Other short-term efficacy end points in MM, such as overall response and stringent complete response (sCR), feel more natural, are rooted in the myeloma culture, and are arguably simpler and more broadly available. However, they are based in crude reductions of serum and/or urine biomarkers (paraprotein) and bone marrow plasmacytosis, defined arbitrarily and not validated as predictors of long-term clinical benefit in randomized trials.⁴ Moreover, when reinterpreted in the context of MRD and modern therapy, sCR, once the pinnacle of response, is only a “good thing” because it includes most patients who achieved MRD negativity. Among patients who remain MRD positive, it seems to make little difference if the paraprotein was reduced by 50%, 90%, or 100%.⁵ Conversely, among patients who become MRD negative, the detection of residual paraprotein may not matter.⁶ A few decades ago, when therapies were less effective, MRD was not only unavailable, but it was also unnecessary. Current frontline quadruplet regimens followed by autologous stem cell transplantation (ASCT) result in sCR for near 70% of patients,^7-9 making MRD indispensable.
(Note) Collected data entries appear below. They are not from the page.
/-! ## modClause -/

@[simp] theorem modClause_fuse (s : State) (c : Nat) (f : ClauseSt → ClauseSt) : (s.modClause c f).fuse = s.fuse := rfl
@[simp] theorem modClause_pwr (s : State) (c : Nat) (f : ClauseSt → ClauseSt) : (s.modClause c f).pwr = s.pwr := rfl
@[simp] theorem modClause_dev (s : State) (c : Nat) (f : ClauseSt → ClauseSt) : (s.modClause c f).dev = s.dev := rfl
@[simp] theorem modClause_queues (s : State) (c : Nat) (f : ClauseSt → ClauseSt) : (s.modClause c f).queues = s.queues := rfl
@[simp] theorem modClause_started (s : State) (c : Nat) (f : ClauseSt → ClauseSt) : (s.modClause c f).started = s.started := rfl
@[simp] theorem modClause_nextId (s : State) (c : Nat) (f : ClauseSt → ClauseSt) : (s.modClause c f).nextId = s.nextId := rfl
@[simp] theorem modClause_out (s : State) (c : Nat) (f : ClauseSt → ClauseSt) : (s.modClause c f).out = s.out := rfl
@[simp] theorem modClause_hbm (s : State) (c : Nat) (f : ClauseSt → ClauseSt) : (s.modClause c f).hbm = s.hbm := rfl
@[simp] theorem modClause_bad (s : State) (c : Nat) (f : ClauseSt → ClauseSt) : (s.modClause c f).bad = s.bad := rfl
@[simp] theorem modClause_exact (s : State) (c : Nat) (f : ClauseSt → ClauseSt) : (s.modClause c f).exact = s.exact := rfl
@[simp] theorem modClause_stacks (s : State) (c : Nat) (f : ClauseSt → ClauseSt) : (s.modClause c f).hbmStacks = s.hbmStacks := rfl
@[simp] theorem modClause_hbmResp (s : State) (c : Nat) (f : ClauseSt → ClauseSt) : (s.modClause c f).hbmResp = s.hbmResp := rfl
@[simp] theorem modClause_atoms (s : State) (c : Nat) (f : ClauseSt → ClauseSt) : (s.modClause c f).atoms = s.atoms := rfl
@[simp] theorem modClause_resps (s : State) (c : Nat) (f : ClauseSt → ClauseSt) : (s.modClause c f).resps = s.resps := rfl
@[simp] theorem modClause_nextReq (s : State) (c : Nat) (f : ClauseSt → ClauseSt) : (s.modClause c f).nextReq = s.nextReq := rfl
@[simp] theorem modClause_spins (s : State) (c : Nat) (f : ClauseSt → ClauseSt) : (s.modClause c f).spins = s.spins := rfl
@[simp] theorem modClause_weave (s : State) (c : Nat) (f : ClauseSt → ClauseSt) : (s.modClause c f).weave = s.weave := rfl
@[simp] theorem modClause_tiles (s : State) (c : Nat) (f : ClauseSt → ClauseSt) : (s.modClause c f).tiles = s.tiles := rfl
@[simp] theorem modClause_folds (s : State) (c : Nat) (f : ClauseSt → ClauseSt) : (s.modClause c f).folds = s.folds := rfl
@[simp] theorem modClause_hopW (s : State) (c : Nat) (f : ClauseSt → ClauseSt) : (s.modClause c f).hopW = s.hopW := rfl
@[simp] theorem modClause_hopE (s : State) (c : Nat) (f : ClauseSt → ClauseSt) : (s.modClause c f).hopE = s.hopE := rfl
@[simp] theorem modClause_draws (s : State) (c : Nat) (f : ClauseSt → ClauseSt) : (s.modClause c f).draws = s.draws := rfl
@[simp] theorem modClause_tksW (s : State) (c : Nat) (f : ClauseSt → ClauseSt) : (s.modClause c f).tksW = s.tksW := rfl
@[simp] theorem modClause_tksE (s : State) (c : Nat) (f : ClauseSt → ClauseSt) : (s.modClause c f).tksE = s.tksE := rfl
@[simp] theorem modClause_links (s : State) (c : Nat) (f : ClauseSt → ClauseSt) : (s.modClause c f).links = s.links := rfl
@[simp] theorem modClause_glkWake (s : State) (c : Nat) (f : ClauseSt → ClauseSt) : (s.modClause c f).glkWake = s.glkWake := rfl
@[simp] theorem modClause_sec (s : State) (c : Nat) (f : ClauseSt → ClauseSt) : (s.modClause c f).sec = s.sec := rfl
@[simp] theorem modClause_alm (s : State) (c : Nat) (f : ClauseSt → ClauseSt) : (s.modClause c f).alm = s.alm := rfl
@[simp] theorem modClause_gloss (s : State) (c : Nat) (f : ClauseSt → ClauseSt) : (s.modClause c f).gloss = s.gloss := rfl
@[simp] theorem modClause_trans (s : State) (c : Nat) (f : ClauseSt → ClauseSt) : (s.modClause c f).trans = s.trans := rfl
@[simp] theorem modClause_replay (s : State) (c : Nat) (f : ClauseSt → ClauseSt) : (s.modClause c f).replay = s.replay := rfl
@[simp] theorem modClause_mboxW (s : State) (c : Nat) (f : ClauseSt → ClauseSt) : (s.modClause c f).mboxW = s.mboxW := rfl
@[simp] theorem modClause_mboxE (s : State) (c : Nat) (f : ClauseSt → ClauseSt) : (s.modClause c f).mboxE = s.mboxE := rfl
@[simp] theorem modClause_plait (s : State) (c : Nat) (f : ClauseSt → ClauseSt) : (s.modClause c f).plait = s.plait := rfl
@[simp] theorem modClause_tap (s : State) (c : Nat) (f : ClauseSt → ClauseSt) : (s.modClause c f).tap = s.tap := rfl
@[simp] theorem modClause_tly (s : State) (c : Nat) (f : ClauseSt → ClauseSt) : (s.modClause c f).tly = s.tly := rfl
@[simp] theorem modClause_fw (s : State) (c : Nat) (f : ClauseSt → ClauseSt) : (s.modClause c f).fw = s.fw := rfl
@[simp] theorem modClause_timer (s : State) (c : Nat) (f : ClauseSt → ClauseSt) : (s.modClause c f).timer = s.timer := rfl
@[simp] theorem modClause_free (s : State) (c : Nat) (f : ClauseSt → ClauseSt) : (s.modClause c f).free = s.free := rfl
@[simp] theorem modClause_pending (s : State) (c : Nat) (f : ClauseSt → ClauseSt) : (s.modClause c f).pending = s.pending := rfl

/-! ## emit -/

@[simp] theorem emit_fuse (s : State) (o : Output) : (s.emit o).fuse = s.fuse := rfl
@[simp] theorem emit_pwr (s : State) (o : Output) : (s.emit o).pwr = s.pwr := rfl
@[simp] theorem emit_dev (s : State) (o : Output) : (s.emit o).dev = s.dev := rfl
@[simp] theorem emit_queues (s : State) (o : Output) : (s.emit o).queues = s.queues := rfl
@[simp] theorem emit_started (s : State) (o : Output) : (s.emit o).started = s.started := rfl
@[simp] theorem emit_nextId (s : State) (o : Output) : (s.emit o).nextId = s.nextId := rfl
@[simp] theorem emit_hbm (s : State) (o : Output) : (s.emit o).hbm = s.hbm := rfl
@[simp] theorem emit_bad (s : State) (o : Output) : (s.emit o).bad = s.bad := rfl
@[simp] theorem emit_exact (s : State) (o : Output) : (s.emit o).exact = s.exact := rfl
@[simp] theorem emit_stacks (s : State) (o : Output) : (s.emit o).hbmStacks = s.hbmStacks := rfl
@[simp] theorem emit_hbmResp (s : State) (o : Output) : (s.emit o).hbmResp = s.hbmResp := rfl
@[simp] theorem emit_atoms (s : State) (o : Output) : (s.emit o).atoms = s.atoms := rfl
@[simp] theorem emit_resps (s : State) (o : Output) : (s.emit o).resps = s.resps := rfl
@[simp] theorem emit_nextReq (s : State) (o : Output) : (s.emit o).nextReq = s.nextReq := rfl
@[simp] theorem emit_spins (s : State) (o : Output) : (s.emit o).spins = s.spins := rfl
@[simp] theorem emit_weave (s : State) (o : Output) : (s.emit o).weave = s.weave := rfl
@[simp] theorem emit_clauses (s : State) (o : Output) : (s.emit o).clauses = s.clauses := rfl
@[simp] theorem emit_tiles (s : State) (o : Output) : (s.emit o).tiles = s.tiles := rfl
@[simp] theorem emit_folds (s : State) (o : Output) : (s.emit o).folds = s.folds := rfl
@[simp] theorem emit_hopW (s : State) (o : Output) : (s.emit o).hopW = s.hopW := rfl
@[simp] theorem emit_hopE (s : State) (o : Output) : (s.emit o).hopE = s.hopE := rfl
@[simp] theorem emit_draws (s : State) (o : Output) : (s.emit o).draws = s.draws := rfl
@[simp] theorem emit_tksW (s : State) (o : Output) : (s.emit o).tksW = s.tksW := rfl
@[simp] theorem emit_tksE (s : State) (o : Output) : (s.emit o).tksE = s.tksE := rfl
@[simp] theorem emit_links (s : State) (o : Output) : (s.emit o).links = s.links := rfl
@[simp] theorem emit_glkWake (s : State) (o : Output) : (s.emit o).glkWake = s.glkWake := rfl
@[simp] theorem emit_sec (s : State) (o : Output) : (s.emit o).sec = s.sec := rfl
@[simp] theorem emit_alm (s : State) (o : Output) : (s.emit o).alm = s.alm := rfl
@[simp] theorem emit_gloss (s : State) (o : Output) : (s.emit o).gloss = s.gloss := rfl
@[simp] theorem emit_trans (s : State) (o : Output) : (s.emit o).trans = s.trans := rfl
@[simp] theorem emit_replay (s : State) (o : Output) : (s.emit o).replay = s.replay := rfl
@[simp] theorem emit_mboxW (s : State) (o : Output) : (s.emit o).mboxW = s.mboxW := rfl
@[simp] theorem emit_mboxE (s : State) (o : Output) : (s.emit o).mboxE = s.mboxE := rfl
@[simp] theorem emit_plait (s : State) (o : Output) : (s.emit o).plait = s.plait := rfl
@[simp] theorem emit_tap (s : State) (o : Output) : (s.emit o).tap = s.tap := rfl
@[simp] theorem emit_tly (s : State) (o : Output) : (s.emit o).tly = s.tly := rfl
@[simp] theorem emit_fw (s : State) (o : Output) : (s.emit o).fw = s.fw := rfl
@[simp] theorem emit_timer (s : State) (o : Output) : (s.emit o).timer = s.timer := rfl
@[simp] theorem emit_free (s : State) (o : Output) : (s.emit o).free = s.free := rfl
@[simp] theorem emit_pending (s : State) (o : Output) : (s.emit o).pending = s.pending := rfl

/-! ## modStack -/

@[simp] theorem modStack_fuse (s : State) (i : Nat) (f : Stack → Stack) : (s.modStack i f).fuse = s.fuse := rfl
@[simp] theorem modStack_pwr (s : State) (i : Nat) (f : Stack → Stack) : (s.modStack i f).pwr = s.pwr := rfl
@[simp] theorem modStack_dev (s : State) (i : Nat) (f : Stack → Stack) : (s.modStack i f).dev = s.dev := rfl
@[simp] theorem modStack_queues (s : State) (i : Nat) (f : Stack → Stack) : (s.modStack i f).queues = s.queues := rfl
@[simp] theorem modStack_started (s : State) (i : Nat) (f : Stack → Stack) : (s.modStack i f).started = s.started := rfl
@[simp] theorem modStack_nextId (s : State) (i : Nat) (f : Stack → Stack) : (s.modStack i f).nextId = s.nextId := rfl
@[simp] theorem modStack_out (s : State) (i : Nat) (f : Stack → Stack) : (s.modStack i f).out = s.out := rfl
@[simp] theorem modStack_hbm (s : State) (i : Nat) (f : Stack → Stack) : (s.modStack i f).hbm = s.hbm := rfl
@[simp] theorem modStack_bad (s : State) (i : Nat) (f : Stack → Stack) : (s.modStack i f).bad = s.bad := rfl
@[simp] theorem modStack_exact (s : State) (i : Nat) (f : Stack → Stack) : (s.modStack i f).exact = s.exact := rfl
@[simp] theorem modStack_hbmResp (s : State) (i : Nat) (f : Stack → Stack) : (s.modStack i f).hbmResp = s.hbmResp := rfl
@[simp] theorem modStack_atoms (s : State) (i : Nat) (f : Stack → Stack) : (s.modStack i f).atoms = s.atoms := rfl
@[simp] theorem modStack_resps (s : State) (i : Nat) (f : Stack → Stack) : (s.modStack i f).resps = s.resps := rfl
@[simp] theorem modStack_nextReq (s : State) (i : Nat) (f : Stack → Stack) : (s.modStack i f).nextReq = s.nextReq := rfl
@[simp] theorem modStack_spins (s : State) (i : Nat) (f : Stack → Stack) : (s.modStack i f).spins = s.spins := rfl
@[simp] theorem modStack_weave (s : State) (i : Nat) (f : Stack → Stack) : (s.modStack i f).weave = s.weave := rfl
@[simp] theorem modStack_clauses (s : State) (i : Nat) (f : Stack → Stack) : (s.modStack i f).clauses = s.clauses := rfl
@[simp] theorem modStack_tiles (s : State) (i : Nat) (f : Stack → Stack) : (s.modStack i f).tiles = s.tiles := rfl
@[simp] theorem modStack_folds (s : State) (i : Nat) (f : Stack → Stack) : (s.modStack i f).folds = s.folds := rfl
@[simp] theorem modStack_hopW (s : State) (i : Nat) (f : Stack → Stack) : (s.modStack i f).hopW = s.hopW := rfl
@[simp] theorem modStack_hopE (s : State) (i : Nat) (f : Stack → Stack) : (s.modStack i f).hopE = s.hopE := rfl
@[simp] theorem modStack_draws (s : State) (i : Nat) (f : Stack → Stack) : (s.modStack i f).draws = s.draws := rfl
@[simp] theorem modStack_tksW (s : State) (i : Nat) (f : Stack → Stack) : (s.modStack i f).tksW = s.tksW := rfl
@[simp] theorem modStack_tksE (s : State) (i : Nat) (f : Stack → Stack) : (s.modStack i f).tksE = s.tksE := rfl
@[simp] theorem modStack_links (s : State) (i : Nat) (f : Stack → Stack) : (s.modStack i f).links = s.links := rfl
@[simp] theorem modStack_glkWake (s : State) (i : Nat) (f : Stack → Stack) : (s.modStack i f).glkWake = s.glkWake := rfl
@[simp] theorem modStack_sec (s : State) (i : Nat) (f : Stack → Stack) : (s.modStack i f).sec = s.sec := rfl
@[simp] theorem modStack_alm (s : State) (i : Nat) (f : Stack → Stack) : (s.modStack i f).alm = s.alm := rfl
@[simp] theorem modStack_gloss (s : State) (i : Nat) (f : Stack → Stack) : (s.modStack i f).gloss = s.gloss := rfl
@[simp] theorem modStack_trans (s : State) (i : Nat) (f : Stack → Stack) : (s.modStack i f).trans = s.trans := rfl
@[simp] theorem modStack_replay (s : State) (i : Nat) (f : Stack → Stack) : (s.modStack i f).replay = s.replay := rfl
@[simp] theorem modStack_mboxW (s : State) (i : Nat) (f : Stack → Stack) : (s.modStack i f).mboxW = s.mboxW := rfl
@[simp] theorem modStack_mboxE (s : State) (i : Nat) (f : Stack → Stack) : (s.modStack i f).mboxE = s.mboxE := rfl
@[simp] theorem modStack_plait (s : State) (i : Nat) (f : Stack → Stack) : (s.modStack i f).plait = s.plait := rfl
@[simp] theorem modStack_tap (s : State) (i : Nat) (f : Stack → Stack) : (s.modStack i f).tap = s.tap := rfl
@[simp] theorem modStack_tly (s : State) (i : Nat) (f : Stack → Stack) : (s.modStack i f).tly = s.tly := rfl
@[simp] theorem modStack_fw (s : State) (i : Nat) (f : Stack → Stack) : (s.modStack i f).fw = s.fw := rfl
@[simp] theorem modStack_timer (s : State) (i : Nat) (f : Stack → Stack) : (s.modStack i f).timer = s.timer := rfl
@[simp] theorem modStack_free (s : State) (i : Nat) (f : Stack → Stack) : (s.modStack i f).free = s.free := rfl
@[simp] theorem modStack_pending (s : State) (i : Nat) (f : Stack → Stack) : (s.modStack i f).pending = s.pending := rfl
The recently reported GRIFFIN⁸ and PERSEUS⁷ studies indicate that ≈85% of patients with NDMM treated with quadruplet induction therapy and ASCT are alive and progression free after 4 years. These 2 trials clearly illustrate the dilemma. As long as we rely exclusively on PFS and OS to adjudicate up-front therapies, we will only take steps on a slow 5- to 10-year cycle. The adoption of MRD as an end point for accelerated drug development will fast-forward this process, potentially adding years of disease control and survival to thousands of patients.

MRD and consequently the EVIDENCE study are not without caveats. There is still heterogeneity in MRD assessment methods, the test requires an uncomfortable bone marrow aspiration, and the association with clinically meaningful end points is not perfect. Work is underway to develop blood-based biomarkers that could mirror or even outperform marrow-based MRD. The universal and uniform adoption of MRD assessment in clinical trials and the use of end points that require sustainability in MRD negativity in the context of modern MM regimens will ensure the next chapters in MRD are written.¹⁰ 

The possibility of accelerated approvals based on an MRD end point generated fears of a never-ending escalation of drugs, cost, and toxicity, in the pursuit of the quick rewards of MRD negativity and regulatory approval. The myeloma community now has a powerful tool that we will be sure to use responsibly, by designing patient-centered and resource-conscious trials that prioritize toxicity, patient preference, and cost without compromising efficacy. MRD will help us do that better. With the same confidence we embrace a new drug for providing higher MRD negativity, we should embrace treatment deescalation if it does not compromise this validated and celebrated efficacy end point.

Conflict-of-interest disclosure: L.J.C. received research funding from Bristol Myers Squibb, Janssen, Amgen, Genentech, and Caribou; and honoraria from Janssen, Amgen, Bristol Myers Squibb, Adaptive Biotechnologies, and Pfizer.